* **What you are asked to do**
Go from the first line below to the one with "simp [hq, memGet]" and print each line exactly.

Records excerpted from a collection:
-- ==== Sys2Proof/Laws/Mem.lean ====
section
/-! SUPPORT. The laws of memory: a read after a write, and that the operations keep the canonical form. -/

namespace Sys2Proof.Machine

theorem memGet_append (m n : Mem) (x : Nat) (h : ∀ p ∈ m, p.1 ≠ x) : memGet (m ++ n) x = memGet n x := by
  induction m with
  | nil => rfl
  | cons p r ih =>
    obtain ⟨k, b⟩ := p
    have hk : k ≠ x := h (k, b) (by simp)
    simp only [List.cons_append, memGet, hk, if_false]
    exact ih (fun q hq => h q (by simp [hq]))

theorem memGet_append_left (m n : Mem) (x : Nat) (h : ∀ p ∈ n, p.1 ≠ x) : memGet (m ++ n) x = memGet m x := by
  induction m with
  | nil =>
    have := memGet_append n [] x h
    simpa [memGet] using this
  | cons p r ih =>
    obtain ⟨k, b⟩ := p
    by_cases hk : k = x
    · simp [memGet, hk]
    · simp only [List.cons_append, memGet, hk, if_false]; exact ih

theorem memGet_none (m : Mem) (x : Nat) (h : ∀ p ∈ m, p.1 ≠ x) : memGet m x = memDefault := by
  simpa [memGet] using memGet_append m [] x h

theorem memGet_filter (m : Mem) (q : Nat → Bool) (x : Nat) (h : q x = true) :
    memGet (m.filter (fun p => q p.1)) x = memGet m x := by
  induction m with
  | nil => rfl
  | cons p r ih =>
    obtain ⟨k, b⟩ := p
    by_cases hq : q k = true
    · by_cases hk : k = x
      · subst hk; simp [hq, memGet]
      · simp [hq, memGet, hk, ih]
    · have hk : k ≠ x := fun e => hq (e ▸ h)
      simp [hq, memGet, hk, ih]

theorem memGet_filter_out (m : Mem) (q : Nat → Bool) (x : Nat) (h : q x = false) :
    memGet (m.filter (fun p => q p.1)) x = memDefault := by
  apply memGet_none
  intro p hp e
  have := (List.mem_filter.mp hp).2
  rw [e, h] at this
  exact Bool.noConfusion this

theorem memPlace_keys (a : Nat) (bs : List Byte) : ∀ p ∈ memPlace a bs, a ≤ p.1 ∧ p.1 < a + bs.length := by
  induction bs generalizing a with
  | nil => simp [memPlace]
  | cons b r ih =>
    intro p hp
    by_cases hb : b = memDefault
    · have := ih (a + 1) p (by simpa [memPlace, hb] using hp)
      simp only [List.length_cons]; omega
    · simp only [memPlace, hb, if_false, List.mem_cons] at hp
      rcases hp with rfl | hp
      · simp
      · have := ih (a + 1) p hp
        simp only [List.length_cons]; omega

theorem memGet_memPlace (a : Nat) (bs : List Byte) (i : Nat) (h : i < bs.length) :
    memGet (memPlace a bs) (a + i) = bs[i] := by
  induction bs generalizing a i with
  | nil => simp at h
  | cons b r ih =>
    cases i with
    | zero =>
      by_cases hb : b = memDefault
      · have : memGet (memPlace (a + 1) r) a = memDefault := by
          apply memGet_none
          intro p hp e
          have := memPlace_keys (a + 1) r p hp
          omega
        simp [memPlace, hb, this]
      · simp [memPlace, hb, memGet]
    | succ j =>
      have hj : j < r.length := by simpa using h
      have e := ih (a + 1) j hj
      have k : a + (j + 1) = a + 1 + j := by omega
      by_cases hb : b = memDefault
      · simp only [memPlace, hb, if_true, k, List.getElem_cons_succ]; exact e
      · have ne : a ≠ a + 1 + j := by omega
        simp only [memPlace, hb, if_false, memGet, k, ne, List.getElem_cons_succ]; exact e

/-- A byte outside the bytes written reads as before. -/
theorem memGet_memSetList_out (m : Mem) (a : Nat) (bs : List Byte) (x : Nat) (h : x < a ∨ a + bs.length ≤ x) :
    memGet (memSetList m a bs) x = memGet m x := by
  unfold memSetList
  by_cases hx : x < a
  · rw [memGet_append_left]
    · exact memGet_filter m (fun k => decide (k < a)) x (by simpa using hx)
    · intro p hp
      rcases List.mem_append.mp hp with hp | hp
      · have := memPlace_keys a bs p hp; omega
      · have := (List.mem_filter.mp hp).2; simp only [decide_eq_true_eq] at this; omega
  · have hx2 : a + bs.length ≤ x := by omega
    rw [memGet_append, memGet_append]
    · exact memGet_filter m (fun k => decide (a + bs.length ≤ k)) x (by simpa using hx2)
    · intro p hp
      have := memPlace_keys a bs p hp; omega
    · intro p hp
      have := (List.mem_filter.mp hp).2; simp only [decide_eq_true_eq] at this; omega

/-- A byte written reads as it was written. -/
theorem memGet_memSetList_in (m : Mem) (a : Nat) (bs : List Byte) (i : Nat) (h : i < bs.length) :
    memGet (memSetList m a bs) (a + i) = bs[i] := by
  unfold memSetList
  rw [memGet_append]
  · rw [memGet_append_left]
    · exact memGet_memPlace a bs i h
    · intro p hp
      have := (List.mem_filter.mp hp).2; simp only [decide_eq_true_eq] at this; omega
  · intro p hp
    have := (List.mem_filter.mp hp).2; simp only [decide_eq_true_eq] at this; omega

/-- Reading the bytes just written. -/
theorem memGetList_memSetList (m : Mem) (a : Nat) (bs : List Byte) : memGetList (memSetList m a bs) a bs.length = bs := by
  have aux : ∀ n j, j + n = bs.length → memGetList (memSetList m a bs) (a + j) n = bs.drop j := by
    intro n
    induction n with
    | zero => intro j hj; simp only [memGetList]; rw [List.drop_eq_nil_of_le]; omega
    | succ n ih =>
      intro j hj
      have lt : j < bs.length := by omega
      have e : a + j + 1 = a + (j + 1) := by omega
      simp only [memGetList]
      rw [memGet_memSetList_in m a bs j lt, e, ih (j + 1) (by omega), List.drop_eq_getElem_cons lt]
  simpa using aux bs.length 0 (by omega)

/-- The last of two writes of one length at one address stands. -/
theorem memSetList_twice (m : Mem) (a : Nat) (bs cs : List Byte) (h : bs.length = cs.length) :
    memSetList (memSetList m a bs) a cs = memSetList m a cs := by
  have f1 : ∀ p ∈ memPlace a bs, ¬ p.1 < a := fun p hp => by have := memPlace_keys a bs p hp; omega
  have f2 : ∀ p ∈ memPlace a bs, ¬ a + cs.length ≤ p.1 := fun p hp => by have := memPlace_keys a bs p hp; omega
  have g1 : (memPlace a bs).filter (fun p => decide (p.1 < a)) = [] := by
    rw [List.filter_eq_nil_iff]; intro p hp; simpa using f1 p hp
  have g2 : (memPlace a bs).filter (fun p => decide (a + cs.length ≤ p.1)) = [] := by
    rw [List.filter_eq_nil_iff]; intro p hp; simpa using f2 p hp
  have g3 : (m.filter (fun p => decide (a + bs.length ≤ p.1))).filter (fun p => decide (p.1 < a)) = [] := by
    rw [List.filter_eq_nil_iff]; intro p hp
    have := (List.mem_filter.mp hp).2; simp only [decide_eq_true_eq] at *; omega
  have g4 : (m.filter (fun p => decide (p.1 < a))).filter (fun p => decide (a + cs.length ≤ p.1)) = [] := by
    rw [List.filter_eq_nil_iff]; intro p hp
    have := (List.mem_filter.mp hp).2; simp only [decide_eq_true_eq] at *; omega
  have g5 : (m.filter (fun p => decide (p.1 < a))).filter (fun p => decide (p.1 < a)) = m.filter (fun p => decide (p.1 < a)) := by
    rw [List.filter_filter]; simp only [Bool.and_self]
  have g6 : (m.filter (fun p => decide (a + cs.length ≤ p.1))).filter (fun p => decide (a + cs.length ≤ p.1)) = m.filter (fun p => decide (a + cs.length ≤ p.1)) := by
    rw [List.filter_filter]; simp only [Bool.and_self]
  unfold memSetList
  rw [h] at g3 ⊢
  simp only [List.filter_append, g1, g2, g3, g4, g5, g6, List.nil_append, List.append_nil]

theorem bytesOf_length (n v : Nat) : (bytesOf n v).length = n := by
  induction n generalizing v with
  | zero => rfl
  | succ n ih => simp [bytesOf, ih]
theorem natOf_bytesOf (n v : Nat) : natOf (bytesOf n v) = v % 2 ^ (8 * n) := by
  induction n generalizing v with
  | zero => simp [bytesOf, natOf, Nat.mod_one]
  | succ n ih =>
    simp only [bytesOf, natOf, ih, BitVec.toNat_ofNat]
    rw [show 8 * (n + 1) = 8 + 8 * n by omega, Nat.pow_add, Nat.mod_mul]

/-! ### The canonical form -/

theorem risingFrom_mono (m : Mem) (lo hi : Nat) (h : lo ≤ hi) (r : risingFrom hi m = true) : risingFrom lo m = true := by
  cases m with
  | nil => rfl
  | cons p t =>
    obtain ⟨k, b⟩ := p
    simp only [risingFrom, Bool.and_eq_true, decide_eq_true_eq] at r ⊢
    exact ⟨by omega, r.2⟩

theorem risingFrom_filter (m : Mem) (lo : Nat) (q : Host.Cell → Bool) (r : risingFrom lo m = true) :
    risingFrom lo (m.filter q) = true := by
  induction m generalizing lo with
  | nil => rfl
  | cons p t ih =>
    obtain ⟨k, b⟩ := p
    simp only [risingFrom, Bool.and_eq_true, decide_eq_true_eq] at r
    by_cases hq : q (k, b) = true
    · simp only [List.filter_cons, hq, if_true, risingFrom, Bool.and_eq_true, decide_eq_true_eq]
      exact ⟨r.1, ih (k + 1) r.2⟩
    · simp only [List.filter_cons, hq]
      exact risingFrom_mono _ lo (k + 1) (by omega) (ih (k + 1) r.2)

theorem risingFrom_lower (m : Mem) (lo : Nat) (r : risingFrom lo m = true) : ∀ p ∈ m, lo ≤ p.1 := by
  induction m generalizing lo with
  | nil => simp
  | cons q t ih =>
    obtain ⟨k, b⟩ := q
    simp only [risingFrom, Bool.and_eq_true, decide_eq_true_eq] at r
    intro p hp
    rcases List.mem_cons.mp hp with rfl | hp
    · exact r.1
    · have := ih (k + 1) r.2 p hp; omega

theorem risingFrom_raise (m : Mem) (lo hi : Nat) (r : risingFrom lo m = true) (h : ∀ p ∈ m, hi ≤ p.1) :
    risingFrom hi m = true := by
  cases m with
  | nil => rfl
  | cons p t =>
    obtain ⟨k, b⟩ := p
    simp only [risingFrom, Bool.and_eq_true, decide_eq_true_eq] at r ⊢
    exact ⟨h (k, b) (by simp), r.2⟩

theorem risingFrom_append (m n : Mem) (lo mid : Nat) (hlo : lo ≤ mid) (rm : risingFrom lo m = true)
    (hm : ∀ p ∈ m, p.1 < mid) (rn : risingFrom mid n = true) : risingFrom lo (m ++ n) = true := by
  induction m generalizing lo with
  | nil => exact risingFrom_mono n lo mid hlo rn
  | cons p t ih =>
    obtain ⟨k, b⟩ := p
    simp only [risingFrom, Bool.and_eq_true, decide_eq_true_eq, List.cons_append] at rm ⊢
    have hk : k < mid := hm (k, b) (by simp)
    exact ⟨rm.1, ih (k + 1) (by omega) rm.2 (fun q hq => hm q (by simp [hq]))⟩

theorem risingFrom_memPlace (a : Nat) (bs : List Byte) : risingFrom a (memPlace a bs) = true := by
  induction bs generalizing a with
  | nil => rfl
  | cons b r ih =>
    by_cases hb : b = memDefault
    · simp only [memPlace, hb, if_true]; exact risingFrom_mono _ a (a + 1) (by omega) (ih (a + 1))
    · simp only [memPlace, hb, if_false, risingFrom, Bool.and_eq_true, decide_eq_true_eq]
      exact ⟨Nat.le_refl a, ih (a + 1)⟩

theorem memPlace_listed (a : Nat) (bs : List Byte) : (memPlace a bs).all (fun p => p.2 != memDefault) = true := by
  induction bs generalizing a with
  | nil => rfl
  | cons b r ih =>
    by_cases hb : b = memDefault
    · simp only [memPlace, hb, if_true]; exact ih (a + 1)
    · simp only [memPlace, hb, if_false, List.all_cons, Bool.and_eq_true]
      exact ⟨by simpa using hb, ih (a + 1)⟩

theorem Mem.wf_filter (m : Mem) (q : Host.Cell → Bool) (h : Mem.wf m = true) : Mem.wf (m.filter q) = true := by
  simp only [Mem.wf, Bool.and_eq_true] at h ⊢
  refine ⟨risingFrom_filter m 0 q h.1, ?_⟩
  rw [List.all_eq_true] at h ⊢
  exact fun p hp => h.2 p (List.mem_filter.mp hp).1

/-- Writing bytes keeps the canonical form. -/
theorem Mem.wf_memSetList (m : Mem) (a : Nat) (bs : List Byte) (h : Mem.wf m = true) : Mem.wf (memSetList m a bs) = true := by
  have lo := Mem.wf_filter m (fun p => decide (p.1 < a)) h
  have hi := Mem.wf_filter m (fun p => decide (a + bs.length ≤ p.1)) h
  simp only [Mem.wf, Bool.and_eq_true] at lo hi ⊢
  refine ⟨?_, ?_⟩
  · unfold memSetList
    apply risingFrom_append _ _ 0 a (Nat.zero_le a) lo.1
    · intro p hp
      have := (List.mem_filter.mp hp).2
      simpa using this
    · apply risingFrom_append _ _ a (a + bs.length) (by omega) (risingFrom_memPlace a bs)
      · intro p hp
        exact (memPlace_keys a bs p hp).2
      · apply risingFrom_raise _ 0 _ hi.1
        intro p hp
        have := (List.mem_filter.mp hp).2
        simpa using this
  · unfold memSetList
    simp only [List.all_append, Bool.and_eq_true]
    exact ⟨lo.2, memPlace_listed a bs, hi.2⟩

end Sys2Proof.Machine
end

* **Answer to the problem**
-- ==== Sys2Proof/Laws/Mem.lean ====
section
/-! SUPPORT. The laws of memory: a read after a write, and that the operations keep the canonical form. -/

namespace Sys2Proof.Machine

theorem memGet_append (m n : Mem) (x : Nat) (h : ∀ p ∈ m, p.1 ≠ x) : memGet (m ++ n) x = memGet n x := by
  induction m with
  | nil => rfl
  | cons p r ih =>
    obtain ⟨k, b⟩ := p
    have hk : k ≠ x := h (k, b) (by simp)
    simp only [List.cons_append, memGet, hk, if_false]
    exact ih (fun q hq => h q (by simp [hq]))

theorem memGet_append_left (m n : Mem) (x : Nat) (h : ∀ p ∈ n, p.1 ≠ x) : memGet (m ++ n) x = memGet m x := by
  induction m with
  | nil =>
    have := memGet_append n [] x h
    simpa [memGet] using this
  | cons p r ih =>
    obtain ⟨k, b⟩ := p
    by_cases hk : k = x
    · simp [memGet, hk]
    · simp only [List.cons_append, memGet, hk, if_false]; exact ih

theorem memGet_none (m : Mem) (x : Nat) (h : ∀ p ∈ m, p.1 ≠ x) : memGet m x = memDefault := by
  simpa [memGet] using memGet_append m [] x h

theorem memGet_filter (m : Mem) (q : Nat → Bool) (x : Nat) (h : q x = true) :
    memGet (m.filter (fun p => q p.1)) x = memGet m x := by
  induction m with
  | nil => rfl
  | cons p r ih =>
    obtain ⟨k, b⟩ := p
    by_cases hq : q k = true
    · by_cases hk : k = x
      · subst hk; simp [hq, memGet]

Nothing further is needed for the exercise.